Я поспешно обернулась к первому, на кого упал взгляд. Это оказался тощий парень в расстегнутой на груди рубашке. Грудь была ничего себе, загорелая, выпуклая, и на ней лежала цепочка с пацификом. По обе стороны от подвески, будто два куска куриного филе, красовались плоские загорелые мышцы. Я подняла глаза, заранее предположив, что у него, как положено старому хиппи, длинные волосы, но стрижка оказалась короткой, светлым ежиком. Лицо было таким же заметным, как грудь: клювастый нос, светло-карие глаза, неуверенно встретившие мой взгляд.

— Крутая вечеринка, — заговорил он.

— Не такая уж крутая.

Меня переполняла неприязнь, и я сознавала, что несправедливо срывать на парне досаду, оставшуюся во мне, когда Роберт повернулся ко мне спиной.

— Да, мне тоже не нравится.

Парень со смешком передернул плечами, мышцы на миг спрятались. Он был моложе, чем мне показалось, моложе меня. Улыбался он дружелюбно, и светлые глаза заблестели ярче. А я разозлилась еще сильнее. Ясно, он слишком крут, чтобы одобрить любое собрание человеческих существ или по крайней мере чтобы в том признаться вопреки чужому мнению.
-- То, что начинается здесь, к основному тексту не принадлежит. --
-- ==== Sys2Proof/Safety.lean ====
section
/-! DEFINITION. The terms claims use: the invariant of the core, a run with no diagnostic and no fault
(R44), and the end of a run (R354). -/

namespace Sys2Proof.Machine

/-- The font region holds the font: "never overwritten by program execution" (R61, R348). -/
def State.fontIntact (s : State) : Prop :=
  ∀ a, a < Config.fontLimit → s.mem.read a = s.mem.unlisted a

/-- The bounds of R35: pc is at most 0x10FE, and every stack slot holds the address of an instruction that
was fetched, at most 0xFFE. -/
def State.pcBounded (s : State) : Prop :=
  s.pc.toNat ≤ 0x10FE ∧ ∀ j : Fin 16, (s.stack.get j).toNat ≤ 0xFFE

/-- The invariant of the core: memory is in its canonical form, the font stands, and pc and the return
addresses are in their range. -/
structure State.Inv (s : State) : Prop where
  memWf : s.mem.wf
  font : s.fontIntact
  bounds : s.pcBounded

/-- No spec fault has been raised, and no diagnostic reported (R44). -/
def State.Clean (s : State) : Prop := s.fault = none ∧ ∀ d ∈ s.diagLog, d = .none

/-- A run of `n` cycles with no host operation between them that ends with no fault, no diagnostic and
no refusal. -/
def SafeRun (n : Nat) (s : State) : Prop :=
  ∃ t : State, Sys2Proof.core.run n s = .next t ∧ t.Clean

/-- No key is pressed and no timer is nonzero (R354). -/
def State.Quiet (s : State) : Prop := s.anyKey = false ∧ s.dt = 0 ∧ s.st = 0

/-- The end of a program (R354, D22): no key is pressed, no timer is nonzero, and pc no longer changes
however many cycles follow. -/
def State.Ended (s : State) : Prop :=
  s.Quiet ∧ ∀ n, ∃ t : State, Sys2Proof.core.run n s = .next t ∧ t.pc = s.pc

/-! ## What an instruction leaves unchanged -/

/-- Every register but those listed keeps its value. -/
def KeepsRegs (changed : List Reg) (s t : State) : Prop := ∀ r, r ∉ changed → t.getV r = s.getV r

/-- Every byte of memory reads as before. -/
def KeepsMemory (s t : State) : Prop := ∀ a, t.mem.read a = s.mem.read a

/-- Every byte of memory outside the `n` bytes from `a` on reads as before. -/
def KeepsMemoryOutside (a n : Nat) (s t : State) : Prop :=
  ∀ b, b < a ∨ a + n ≤ b → t.mem.read b = s.mem.read b

/-- Everything but the general registers, the bytes of memory, pc and DiagLog keeps its value. -/
structure KeepsUnits (s t : State) : Prop where
  index : t.i = s.i
  stack : t.stack = s.stack
  sp : t.sp = s.sp
  dt : t.dt = s.dt
  st : t.st = s.st
  fb : t.fb = s.fb
  key : t.key = s.key
  lastKey : t.lastKey = s.lastKey
  rng : t.rng = s.rng
  fault : t.fault = s.fault
  font : t.mem.font = s.mem.font

/-- The frame of an instruction that writes no more than the listed registers, pc and DiagLog. -/
def ChangesOnly (changed : List Reg) (s t : State) : Prop :=
  KeepsRegs changed s t ∧ KeepsMemory s t ∧ KeepsUnits s t

/-- The cycle's diagnostic is `d`: DiagLog grows by it at its end (R44). -/
def Logs (d : Diag) (s t : State) : Prop := t.diagLog = s.diagLog ++ [d]

/-- Is the pixel that a DRW of `n` rows with origin (ox, oy) puts on the cell FB[c, r] a set pixel of the
sprite at I (R211, R213)? The row and the column within the sprite are the distances from the origin,
mod 32 and mod 64. -/
def State.spritePixel (s : State) (ox oy n : Nat) (c : Fin 64) (r : Fin 32) : Bool :=
  let dr := (r.val + 32 - oy % 32) % 32
  let dc := (c.val + 64 - ox % 64) % 64
  decide (dr < n) && decide (dc < 8) && (s.mem.read (s.indexAddress + dr)).getLsbD (7 - dc)

end Sys2Proof.Machine
end

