-- ==== Sys2Proof/Laws/Display.lean ====
section
/-! SUPPORT. The laws of the framebuffer: a cell after a write, and what one toggled pixel changes. -/

namespace Sys2Proof.Machine

@[simp] theorem Framebuffer.cell_setCell (fb : Framebuffer) (c c' : Fin 64) (r r' : Fin 32) (b : Bool) :
    (fb.setCell c r b).cell c' r' = if c' = c ∧ r' = r then b else fb.cell c' r' := by
  by_cases hr : r' = r
  · subst hr
    by_cases hc : c' = c
    · subst hc; simp [Framebuffer.cell, Framebuffer.setCell, Vector.get_eq_getElem]
    · simp [Framebuffer.cell, Framebuffer.setCell, Vector.get_eq_getElem, hc,
        Fin.val_ne_of_ne (Ne.symm hc)]
  · simp [Framebuffer.cell, Framebuffer.setCell, Vector.get_eq_getElem, hr,
      Fin.val_ne_of_ne (Ne.symm hr)]

@[simp] theorem Framebuffer.cell_blank (c : Fin 64) (r : Fin 32) : Framebuffer.blank.cell c r = false := by
  simp [Framebuffer.cell, Framebuffer.blank, Vector.get_eq_getElem]

/-- One toggled pixel inverts its cell, taken mod 64 and mod 32, and no other. -/
theorem Drawing.toggle_cell (d : Drawing) (col row : Nat) (c : Fin 64) (r : Fin 32) :
    (d.toggle col row).1.cell c r =
      (d.1.cell c r != (decide (c.val = col % 64) && decide (r.val = row % 32))) := by
  simp only [Drawing.toggle, Framebuffer.cell_setCell, ← Bool.decide_and]
  by_cases h : c = Fin.ofNat 64 col ∧ r = Fin.ofNat 32 row
  · rw [if_pos h, decide_eq_true (by rw [h.1, h.2]; simp), h.1, h.2]
    simp
  · have h' : ¬ (c.val = col % 64 ∧ r.val = row % 32) := fun ⟨h1, h2⟩ =>
      h ⟨Fin.ext (by simpa using h1), Fin.ext (by simpa using h2)⟩
    rw [if_neg h, decide_eq_false h']
    simp

/-- One toggled pixel notes a collision when its cell was on. -/
theorem Drawing.toggle_collision (d : Drawing) (col row : Nat) :
    (d.toggle col row).2 = (d.2 || d.1.cell (Fin.ofNat 64 col) (Fin.ofNat 32 row)) := rfl

/-- The first `k` pixels of a sprite row invert exactly the cells of its line whose distance from the
leftmost column, mod 64, is below `k` and whose bit is set. -/
theorem Drawing.row_cell_prefix (d : Drawing) (b : Byte) (ox row k : Nat) (hk : k ≤ 8)
    (c : Fin 64) (r : Fin 32) :
    ((List.range k).foldl
        (fun d col => if b.getLsbD (7 - col) then d.toggle (ox + col) row else d) d).1.cell c r =
      (d.1.cell c r != (decide ((c.val + 64 - ox % 64) % 64 < k) && decide (r.val = row % 32) &&
        b.getLsbD (7 - (c.val + 64 - ox % 64) % 64))) := by
  induction k with
  | zero => simp
  | succ k ih =>
    have key : c.val = (ox + k) % 64 ↔ (c.val + 64 - ox % 64) % 64 = k := by
      have := c.isLt; omega
    have ih := ih (by omega)
    revert key ih
    generalize (c.val + 64 - ox % 64) % 64 = dc
    intro key ih
    rw [List.range_succ, List.foldl_append, List.foldl_cons, List.foldl_nil]
    have split : decide (dc < k + 1) = (decide (dc < k) || decide (dc = k)) := by
      rw [← Bool.decide_or]; exact decide_eq_decide.2 (by omega)
    rcases eq_or_ne dc k with rfl | hne
    · by_cases hb : b.getLsbD (7 - dc) = true
      · rw [if_pos hb, Drawing.toggle_cell, ih, decide_eq_true (key.2 rfl)]; simp [hb]
      · rw [if_neg hb, ih]; simp [hb]
    · have h : ¬ c.val = (ox + k) % 64 := fun h => hne (key.1 h)
      rw [split, decide_eq_false hne, Bool.or_false]
      by_cases hb : b.getLsbD (7 - k) = true
      · rw [if_pos hb, Drawing.toggle_cell, ih, decide_eq_false h]; simp
      · rw [if_neg hb, ih]

/-- A sprite row inverts exactly the cells of its line, at most 7 columns from its leftmost column mod 64,
whose bit is set (R211, R213). -/
theorem Drawing.row_cell (d : Drawing) (b : Byte) (ox row : Nat) (c : Fin 64) (r : Fin 32) :
    (d.row b ox row).1.cell c r =
      (d.1.cell c r != (decide ((c.val + 64 - ox % 64) % 64 < 8) && decide (r.val = row % 32) &&
        b.getLsbD (7 - (c.val + 64 - ox % 64) % 64))) :=
  d.row_cell_prefix b ox row 8 le_rfl c r

/-- A sprite of at most 32 rows inverts exactly the cells on which one of its set pixels falls (R211). -/
theorem Drawing.sprite_cell (d : Drawing) (m : Memory) (a n ox oy : Nat) (hn : n ≤ 32)
    (c : Fin 64) (r : Fin 32) :
    (d.sprite m a n ox oy).1.cell c r =
      (d.1.cell c r != (decide ((r.val + 32 - oy % 32) % 32 < n) &&
        decide ((c.val + 64 - ox % 64) % 64 < 8) &&
        (m.read (a + (r.val + 32 - oy % 32) % 32)).getLsbD (7 - (c.val + 64 - ox % 64) % 64))) := by
  unfold Drawing.sprite
  induction n with
  | zero => simp
  | succ n ih =>
    have key : r.val = (oy + n) % 32 ↔ (r.val + 32 - oy % 32) % 32 = n := by
      have := r.isLt; omega
    have ih := ih (by omega)
    revert key ih
    generalize (r.val + 32 - oy % 32) % 32 = dr
    intro key ih
    rw [List.range_succ, List.foldl_append, List.foldl_cons, List.foldl_nil, Drawing.row_cell, ih]
    have split : decide (dr < n + 1) = (decide (dr < n) || decide (dr = n)) := by
      rw [← Bool.decide_or]; exact decide_eq_decide.2 (by omega)
    rcases eq_or_ne dr n with rfl | hne
    · rw [decide_eq_true (key.2 rfl)]; simp
    · rw [split, decide_eq_false hne, decide_eq_false fun h => hne (key.1 h)]; simp

end Sys2Proof.Machine
end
— Здравствуйте, я — Фрэнк.

Он протянул руку, и вся крутизна мигом слетела с него: благовоспитанный маменькин сынок. Перемена обезоруживала своей неожиданностью. В нем было почтение к моим годам и мелькнувший интерес: лет на шесть старше, но сексуальная. Я не могла не оценить его умение восхищаться. Он как будто распознал во мне тридцатилетнюю, и его теплое рукопожатие говорило, что он любит тридцатилетних, очень любит. Я удержалась от смеха.

— Мэри Бертисон, — представилась я.

Краем глаза я снова увидела Роберта. Он пробирался к дверям навстречу кому-то еще. Я не обернулась ему вслед. Волосы мои падали завесой, защищали меня.

— Ну, и что тебя сюда привело?

— Борюсь с прошлым, — ответила я.

Хорошо хоть, он не спросил, не преподаю ли я здесь.

Фрэнк насупился.

— Шучу, — объяснила я. — Я приехала писать пейзажи.

Фрэнк просиял:

— Круто, я тоже. То есть я в той же группе.

— Ты где учился? — спросила я, пытаясь смыть образ профиля Роберта глотком пива.

— СКИД, — небрежно бросил он. — Магистр.

Саванна-колледж искусств и дизайна входил в число самых престижных художественных школ, и магистерскую степень парень получил рано. Я поневоле прониклась уважением.

— Когда получил степень?

— Две недели назад, — признался он. Понятно, откуда у него манеры студента на вечеринке и отрепетированная улыбка. — Я записался на здешний курс пейзажной живописи, потому что осенью начинаю преподавать, а мне кое-чего недостает.

«Недостает… — подумала я. — А мне чего недостает?»

Фрэнк — одаренный художник с блестящим будущим. Ну, студенческая самоуверенность через несколько лет сотрется, впрочем, он уже получил место преподавателя. Роберт Оливер совсем скрылся из вида, я не видела его, даже слегка поворачивая голову. Он ушел к кому-то, а меня не узнал, даже не почувствовал моего стремления быть узнанной. А мне теперь не отвязаться от Фрэнка.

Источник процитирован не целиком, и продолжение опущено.